Here in Malaga the authorities commission graffiti artists to decorate buildings!


----------



## 213979 (Apr 11, 2013)

Williams2 said:


> For Expats who wax lyrical about how much better Spain's municipal refuse collection
> and daily street cleaning is compared to the UK ( Well at least in Asturias it is )
> right down to hosing down the pavements overnight.
> 
> ...


I love how a bunch of the grafiteros paint things in English. I have seriously considered buying a red can of spray paint to correct spelling errors. What kills me is that the kids painting the city in English don't pay attention in English class. Jopetas.


----------



## jojo (Sep 20, 2007)

I guess its all the white buildings - like a clean page waiting to be written/drawn on.

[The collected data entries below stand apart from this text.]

-- ==== Sys2Proof/Machine/Ops.lean ====
section
/-! DEFINITION. The operations the steps share: absorbing (42_engine_commands.md R94) and finalizing (R95), the
register window (10_state.md R25 to R42), recording an error (60_exceptions.md R118), and the accept and
completion steps (10_state.md R44, R45). The block has no data memory (20_memory.md R47): the window's registers
are all an address reaches. -/

namespace Sys2Proof.Machine

/-! ### The digest of a stream -/

/-- `init_V` (R76, R85): the variant's initial chaining state. -/
def initChain : Variant → Chain
  | .standardDigest => chainOfH ivStd
  | .fastMixDigest =>
    chainOfS { s0 := Config.fmIV 0, s1 := Config.fmIV 1, s2 := Config.fmIV 2, s3 := Config.fmIV 3 }

/-- `compress_V(CV, blk)` for variant V and mode M (R82, R90, R94). -/
def compressChain : Variant → Mode → Chain → List Byte → Chain
  | .standardDigest, _, cv, blk => chainOfH (compressStd (hOfChain cv) blk)
  | .fastMixDigest, m, cv, blk => chainOfS (compressFm (roundCount m) (sOfChain cv) blk)

/-- One byte of `absorb_V` (R94): a full block is compressed and the buffer emptied. -/
def absorbByte (v : Variant) (m : Mode) (st : Chain × List Byte) (x : Byte) : Chain × List Byte :=
  let buf := st.2 ++ [x]
  if buf.length = 64 then (compressChain v m st.1 buf, []) else (st.1, buf)

/-- `absorb_V((CV, BUF), bytes)` (R94). -/
def absorb (v : Variant) (m : Mode) (st : Chain × List Byte) (bytes : List Byte) : Chain × List Byte :=
  bytes.foldl (absorbByte v m) st

/-- `finalize` on a copy of (CV, BUF, L) (R95). -/
def finalize : Variant → Mode → Chain × List Byte → Nat → List Byte
  | .standardDigest, _, st, len => finalizeStd (hOfChain st.1) st.2 len
  | .fastMixDigest, m, st, _ => finalizeFm (roundCount m) (sOfChain st.1) st.2

/-- `digest_V,M(m)` (R84, R92, R95): the digest of a whole message from a given initial chaining state. -/
def digestFrom (v : Variant) (m : Mode) (iv : Chain) (msg : List Byte) : List Byte :=
  finalize v m (absorb v m (iv, []) msg) msg.length

/-- The digest of the live stream (R95, R102). -/
def State.streamDigest (s : State) : List Byte := finalize s.variant s.mode (s.cv, s.buf) s.len.toNat

/-- `cand(n)` (R106): the digest of the stream with the nonce's suffix, from a fresh copy of the state. -/
def State.candidate (s : State) (suffix : Suffix) (n : Word32) : List Byte :=
  let bytes := suffixBytes suffix n
  finalize s.variant s.mode (absorb s.variant s.mode (s.cv, s.buf) bytes) (s.len.toNat + bytes.length)

/-- The stream grows by some bytes (R99, R100). -/
def State.absorbBytes (s : State) (bytes : List Byte) : State :=
  { s with
    cv := (absorb s.variant s.mode (s.cv, s.buf) bytes).1
    buf := (absorb s.variant s.mode (s.cv, s.buf) bytes).2
    len := s.len + BitVec.ofNat 61 bytes.length }

/-- The stream starts afresh at the variant's initial state (R97, R98). -/
def State.restartStream (s : State) : State := { s with cv := initChain s.variant, buf := [], len := 0 }

/-! ### Errors -/

/-- `raise Err(code)` (R118): the first code since ERR was last cleared is kept, and nothing else changes. This
is the block's whole exception entry (R121); its return is the write to STATUS, `State.clearStatus` (R122). -/
def State.raiseErr (s : State) (code : ErrCode) : State :=
  { s with err := true, errCode := if s.err then s.errCode else code }

/-! ### The accept step -/

/-- A length that the command would pass LMAX with (R101, R114): it is what the accept step compares. -/
def State.lengthAfter (s : State) : Instr → Nat
  | .init _ _ => 0
  | .reset => 0
  | .upd1 _ => s.len.toNat + 1
  | .updn count => s.len.toNat + count.toNat
  | .digest => 0
  | .search _ suffix => s.len.toNat + maxSuffix suffix
  | .verify suffix => s.len.toNat + maxSuffix suffix

/-- The accepted command clears RESULT and MATCH: SEARCH and VERIFY alone (R28, R44). -/
def clearsOutcome : Instr → Bool
  | .init _ _ => false
  | .reset => false
  | .upd1 _ => false
  | .updn _ => false
  | .digest => false
  | .search _ _ => true
  | .verify _ => true

/-- The command is accepted (R44): its operands are latched and `cancel_in` is sampled. -/
def State.latchCommand (s : State) (i : Instr) (word : Word32) : State :=
  { s with
    pend := some (s.latched word)
    cancelReq := s.cancelIn
    result := if clearsOutcome i then .none else s.result
    matched := if clearsOutcome i then false else s.matched }

/-- Why a command is refused where none is pending, in the order of R120: it is not legal (R72), or the stream or
the longest candidate would pass LMAX (R101, R114). -/
def State.refusal (s : State) (i : Instr) : Option ErrCode :=
  if !(i.wellFormed && i.allowedUnder s.variant) then some .illegalCmd
  else if s.lengthAfter i > Config.lmax then some .lengthOverflow
  else none

/-- The accept step: a host write of the word `c` to CMD (R30, R44), its checks in the order of R120. -/
def State.acceptCommand (s : State) (c : Word32) : State :=
  if s.busy then s.raiseErr .busy
  else
    match decode c with
    | .error _ => s.raiseErr .illegalCmd
    | .ok i =>
      match s.refusal i with
      | some code => s.raiseErr code
      | none => s.latchCommand i c

/-! ### The completion step -/

/-- The end of every completion (R45): DONE is set and nothing is pending. -/
def State.finish (s : State) : State := { s with done := true, pend := none }

/-- A pending command that the accept step would refuse, which no run reaches, is dropped with its error (log
entry 9). -/
def State.dropCommand (s : State) (code : ErrCode) : State := State.raiseErr { s with pend := none } code

/-- The completion step of the command `i` (R45): it is enabled when a command is pending, and the command's effect
works on the latched operands. The checks of the accept step hold of every command that it lets become pending;
where they do not, the command records the error that its rule names and has no other effect. -/
def State.complete (s : State) (i : Instr) (effect : Pending → State) : Host.Outcome State Fault Refusal :=
  match s.pend with
  | none => .fault .completionNotEnabled
  | some p =>
    match s.refusal i with
    | some code => .next (s.dropCommand code)
    | none => .next (effect p).finish

/-- A SEARCH is pending (R113). -/
def State.searchPending (s : State) : Bool :=
  match s.pend with
  | some p => opcodeOf p.word == 0x06#8
  | none => false

/-- The value of the instance's draw after the next `k` (R13). Instances draw apart from each other, because the
index of the instance is an argument of the draw (R129, log entry 2). -/
def State.drawAfter (s : State) (k : Nat) : Word32 := Config.freeWord s.engineIndex (s.draws + k)

/-- The value of the instance's next draw (R13). -/
def State.draw (s : State) : Word32 := s.drawAfter 0

/-! ### The register window -/

/-- The 32 registers of the window in the order of their offsets (R25, R41). -/
def windowRegs : List Reg :=
  [.id, .ctrl, .status, .config, .cmd, .dataIn, .nonceStart, .maxNonce] ++
  [.nonceIn, .resultNonce, .attempts, .elapsed, .msgLenLo, .msgLenHi, .reserved, .reserved] ++
  [.digestOut 0, .digestOut 1, .digestOut 2, .digestOut 3, .digestOut 4, .digestOut 5, .digestOut 6, .digestOut 7] ++
  [.expect 0, .expect 1, .expect 2, .expect 3, .expect 4, .expect 5, .expect 6, .expect 7]

/-- The register at a byte offset (R25, R48): nothing at an offset that is no multiple of 4 or lies outside the
0x80 bytes of the window. -/
def regAt (offset : Nat) : Option Reg :=
  if offset % 4 = 0 then windowRegs[offset / 4]? else none

/-- The bus address of an offset in the instance's window (R47, R129). -/
def State.busAddress (s : State) (offset : Nat) : Nat := Config.base s.engineIndex + offset

/-- The value a register holds (R26 to R41). -/
def State.regValue (s : State) : Reg → Word32
  | .id => 0x534D4801
  | .ctrl => s.ctrlWord
  | .status => s.statusExact
  | .config => s.configWord
  | .cmd => 0
  | .dataIn => s.dataIn
  | .nonceStart => s.nonceStart
  | .maxNonce => s.maxNonce
  | .nonceIn => s.nonceIn
  | .resultNonce => s.resultNonce
  | .attempts => s.attempts
  | .elapsed => s.elapsed
  | .msgLenLo => s.len.extractLsb' 0 32
  | .msgLenHi => 0#3 ++ s.len.extractLsb' 32 29
  | .reserved => 0
  | .digestOut i => s.digestOut[i]
  | .expect i => s.expect[i]

/-- A read of the register is any value, in whole or in part, while BUSY (R42). -/
def anyWhileBusy : Reg → Bool
  | .status => true
  | .config => true
  | .resultNonce => true
  | .attempts => true
  | .elapsed => true
  | .msgLenLo => true
  | .msgLenHi => true
  | .digestOut _ => true
  | .id => false
  | .ctrl => false
  | .cmd => false
  | .dataIn => false
  | .nonceStart => false
  | .maxNonce => false
  | .nonceIn => false
  | .reserved => false
  | .expect _ => false

/-- The value a host read returns (R42, R46): the register's value, or a fresh draw where R42 leaves it open.
Of STATUS only MATCH and RESULT are drawn; of the other registers the whole word is, reserved bits included (log
entry 7). -/
def State.readValue (s : State) (r : Reg) : Word32 :=
  if s.busy && anyWhileBusy r then
    if r = .status then s.statusDrawn s.draw else s.draw
  else s.regValue r

/-- A host read (R48, R54): the block's state is unchanged. -/
def State.hostRead (s : State) (r : Reg) : State :=
  { s with
    readData := s.readValue r
    draws := if s.busy && anyWhileBusy r then s.draws + 1 else s.draws }

/-- A host write (R27 to R41, R46). Writes to read-only registers and reserved offsets are ignored. -/
def State.hostWrite (s : State) (r : Reg) (v : Word32) : State :=
  match r with
  | .ctrl => { s.setEnables v with cancelReq := s.cancelReq || (v.getLsbD 2 && s.searchPending) }
  | .status => s.clearStatus v
  | .cmd => s.acceptCommand v
  | .dataIn => { s with dataIn := v }
  | .nonceStart => { s with nonceStart := v }
  | .maxNonce => { s with maxNonce := v }
  | .nonceIn => { s with nonceIn := v }
  | .expect i => { s with expect := s.expect.set i v }
  | .id => s
  | .config => s
  | .resultNonce => s
  | .attempts => s
  | .elapsed => s
  | .msgLenLo => s
  | .msgLenHi => s
  | .reserved => s
  | .digestOut _ => s

/-- A host access (R48): an aligned 32-bit access inside the window takes effect; every other access is a
host-side fault and has no effect. -/
def hostAccess (width : AccessWidth) (offset : Nat) (effect : Reg → State) :
    Host.Outcome State Fault Refusal :=
  if width ≠ .word then .fault .busErrorWidth
  else if offset % 4 ≠ 0 then .fault .busErrorMisaligned
  else
    match regAt offset with
    | some r => .next (effect r)
    | none => .fault .outsideWindow

/-! ### The platform and the schedule -/

/-- The steps left to the agents. -/
def State.withSchedule (s : State) (rest : List Event) : State := { s with schedule := rest }

/-- Hardware reset (R132, R133): the whole instance state is replaced. The platform's input and its
numbering of the instances, the value the host last read, the draws and the schedule are no state of the instance
(log entry 14). -/
def State.hardwareReset (s : State) : State :=
  { State.reset with
    cancelIn := s.cancelIn, engineIndex := s.engineIndex, readData := s.readData, draws := s.draws
    schedule := s.schedule }

/-- The platform sets the level of `cancel_in` (R127): a level of 1 while a SEARCH is pending sets CANCEL_REQ
(R113). -/
def State.setCancelIn (s : State) (level : Bool) : State :=
  { s with cancelIn := level, cancelReq := s.cancelReq || (level && s.searchPending) }

end Sys2Proof.Machine
end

I noticed it in Spain and unlike the UK it was/is usually political comments and issues rather than in the UK its mainly teenage nonsense. But unlike the UK, they dont remove it as often in Spain

Jo xxxx


----------



## Alcalaina (Aug 6, 2010)

jojo said:


> I guess its all the white buildings - like a clean page waiting to be written/drawn on. I noticed it in Spain and unlike the UK it was/is usually political comments and issues rather than in the UK its mainly teenage nonsense. But unlike the UK, they dont remove it as often in Spain
> 
> Jo xxxx


I live in a white village (pueblo blanco) and there is no graffiti at all.


----------



## Alcalaina (Aug 6, 2010)

elenetxu said:


> I love how a bunch of the grafiteros paint things in English. I have seriously considered buying a red can of spray paint to correct spelling errors. What kills me is that the kids painting the city in English don't pay attention in English class. Jopetas.


Saw this in San Fernando:


----------



## mrypg9 (Apr 26, 2008)

Years ago we caught a couple of kids spraying graffiti on the wall of the Community Centre next to our school. I contacted the parents and with their full agreement we gave the kids protective gloves and goggles and under the supervision of the school caretaker they scrubbed it off.
If I did that now I'd have H&S and Social Services on my back.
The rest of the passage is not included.